Этого вопроса она панически пугается, затем, через несколько секунд, добавляет спокойнее:

— Я рассчитала, сделав чертеж. Я говорю:

— В любом случае, раз он ушел, значит, следил за другим домом, или просто поджидал кого-то, или же укрывался от дождя, надеясь, что ливень скоро кончится, и можно будет продолжить путь.

— Дождь шел не весь день, — отвечает она. И по тому, как звучит ее голос, я догадываюсь, что она мне больше не верит.

Вновь я думаю, что Фрэнк, наверное, прав: от этой девушки исходит опасность, потому что она хочет знать больше, чем способна вынести. Нужно все-таки принять решение.

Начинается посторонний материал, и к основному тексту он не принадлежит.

-- ==== Sys2Proof/Machine/Access.lean ====
section
/-! DEFINITION. Reaching memory from outside a core: the grant table (R447-R452), the store (R228-R230),
the pool and its frames (R199, R252, R473), replies, routes to other devices (R359-R362). -/

namespace Sys2Proof.Machine
open Sys2Proof

/-! Host windows -/

def Grant.valid (g : Grant) : Bool := bit g.attr 0
def Grant.holds (g : Grant) (h : Nat) : Bool := g.valid && decide (g.base ≤ h) && decide (h < g.base + g.len)

/-- The entry permits the direction and the user: firmware, or a partition (R448). -/
def Grant.permits (g : Grant) (wr : Bool) (user : Option Nat) : Bool :=
  bit g.attr (if wr then 2 else 1) &&
  match user with
  | none => bit g.attr 3
  | some p => bit g.attr (4 + p) && !bit g.attr 12

/-- Two byte ranges share a byte. -/
def overlaps (a n b m : Nat) : Bool := decide (a < b + m) && decide (b < a + n) && decide (0 < n) && decide (0 < m)

/-- The deciding entry of a granted access (R447); `none` when it is refused. -/
def grantFor (s : State) (h n : Nat) (wr : Bool) (user : Option Nat) : Option Grant :=
  let es := (List.range 64).map fun i => mget {} s.host.grants i
  let touch := es.filter fun g => g.valid && overlaps g.base g.len h n
  match touch.head? with
  | some g => if g.base ≤ h ∧ h + n ≤ g.base + g.len ∧ h + n ≤ 2 ^ 47 ∧ g.permits wr user then some g else none
  | none => none

/-- CXL can be used (R444, R456, R457). -/
def cxlUp (s : State) : Bool :=
  s.host.linkUp && !s.host.pcieOnly && (!decide (fldNow s R.mgtHostCtl 0 1 = 1) || (s.host.ideIo && s.host.ideCm))

/-- The logged word of an access that no grant allows: address, partition, firmware bit (R450). -/
def ungrantWord (h : Nat) (user : Option Nat) : Nat :=
  h % 2 ^ 48 + (user.getD 0) * 2 ^ 48 + b2n user.isNone * 2 ^ 51

/-- The last ungranted access is kept (R450). -/
def ungrantKeep (s : State) (w : Nat) : State := { s with host := { s.host with ungrantOff := BitVec.ofNat 64 w } }

/-- The first ungranted access since the log was armed is journalled (R450). -/
def ungrantLog (s : State) (w : Nat) : State :=
  if s.host.ungrantLogged then s
  else journal { s with host := { s.host with ungrantLogged := true } } 0x1002 140 stInternal w

/-- An access that no grant allows (R450). -/
def ungranted (s : State) (h : Nat) (user : Option Nat) : State :=
  let w := ungrantWord h user
  ungrantLog (ungrantKeep (raise (bump s R.mgtHostUngranted) R.mgtHostStatus 18) w) w

/-- A CXL failure of an access (R452). -/
def cxlFail (s : State) : State := raise (bump s R.mgtHostFails) R.mgtHostStatus 19

/-- The store die that holds the Afterglow area (R473). -/
def agDie (s : State) : Option Nat := (List.range 20).find? fun d => !(storeAt s d).retired

/-- Pages of a store die below the Afterglow area. -/
def dieTop (s : State) (d : Nat) : Nat := if agDie s = some d then 0xBC00 else 49152

/-- End of a store die's memory for the partition that holds it (R228, R473). -/
def storeTop (s : State) (d : Nat) : Nat := dieTop s d * 65536

/-- Place of a page of the device-memory window: walk the dies that hold it (R453). -/
def windowPage (s : State) : List (Nat × Nat) → Nat → Option (Nat × Nat)
  | [], _ => none
  | (d, n) :: ds, i => if i < n then some (d, dieTop s d - 1 - i) else windowPage s ds (i - n)

/-- Store die and offset of a byte of the device-memory window. -/
def windowPlace (s : State) (a : Nat) : Option (Nat × Nat) :=
  (windowPage s s.host.memDies (a / 65536)).map fun p => (p.1, p.2 * 65536 + a % 65536)

/-! The store (R228-R230) -/

/-- A read meets a single-bit error of a store doubleword (R230). -/
def storeCorrect (s : State) (d w : Nat) : State :=
  let st := storeAt s d
  let n := mget 0 st.ceCount w + 1
  let s := modStore s d fun st => { st with ce := st.ce.filter (· ≠ w), ceCount := mset 0 st.ceCount w n }
  let s := bump s R.mgtStoreCe 1 (120 + d)
  if n = 16 then journal s 0x0801 (120 + d) 0 (8 * w) else s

— А потом, он уже был здесь вчера, — говорит Лора. Я делаю шаг по направлению к ней. Она тут же отступает на шаг назад, не сводя с меня блестящих испуганных глаз. Я продвигаюсь еще на один шаг, затем на другой, и каждый раз на столько же отступает Лора.

— Мне придется…, - начинаю я, стараясь подыскать нужные слова…

Именно в этот момент над нашими головами слышится какой-то звук: тихие, но отчетливые удары, как если бы кто-то трижды тихонько стукнул в дверь, желая войти в одну из комнат. Все они пусты, и в доме никого нет, кроме нас. Возможно, это хрустнуло дерево, и звук показался нам таким неестественно отчетливым, потому что сами мы производим очень мало шума, делая крохотные шажки по плиточному полу. Лора вполголоса спрашивает:

— Вы слышали?

— Что?

— Кто-то стучал.

— Нет, — говорю я, — ты слышала меня.

Я уже добрался до лестницы и положил руку на перила. Чтобы успокоить ее, я, не шевельнув ни ладонью, ни пальцами, трижды постучал ногтем по круглой деревяшке. Лора вздрогнула и посмотрела на мою руку. Я повторил свое движение на ее глазах. Несмотря на большое сходство между звуками сверху и моей имитацией, девушка, по-видимому, не вполне поверила мне. Она посмотрела на потолок, затем опять на мою руку. Я снова начал медленно продвигаться к ней, а она в то же самое время стала пятиться.

Отступая шаг за шагом, она уже почти достигла двери в свою комнату, когда мы вторично услыхали тот же самый звук, на верхнем этаже. Мы оба остановились, напряженно прислушиваясь и глядя туда, откуда могли доноситься удары. Лора еле слышно прошептала, что ей страшно.

Рука моя не опиралась более о перила или обо что-нибудь еще.

И мне было трудно придумать другой сходный трюк.

— Ну, что ж, — говорю я, — сейчас поднимусь и посмотрю. Но это скорее всего крысы.

Я тут же повернулся и пошел назад к лестнице. Лора стремительно бросилась в свою комнату и попыталась закрыть дверь на ключ, разумеется, безуспешно, поскольку замок блокирован с того времени, как я засунул в него гвоздь именно в этих целях. Как обычно, Лора упорствовала в течение нескольких секунд, безнадежно пытаясь повернуть язычок; затем, отказавшись от своего намерения, направилась к кровати, так и не прибранной, где, конечно, пряталась, не раздеваясь. Ей даже не пришлось снимать обувь, потому что она всегда ходит босой, о чем, кажется, уже было сказано.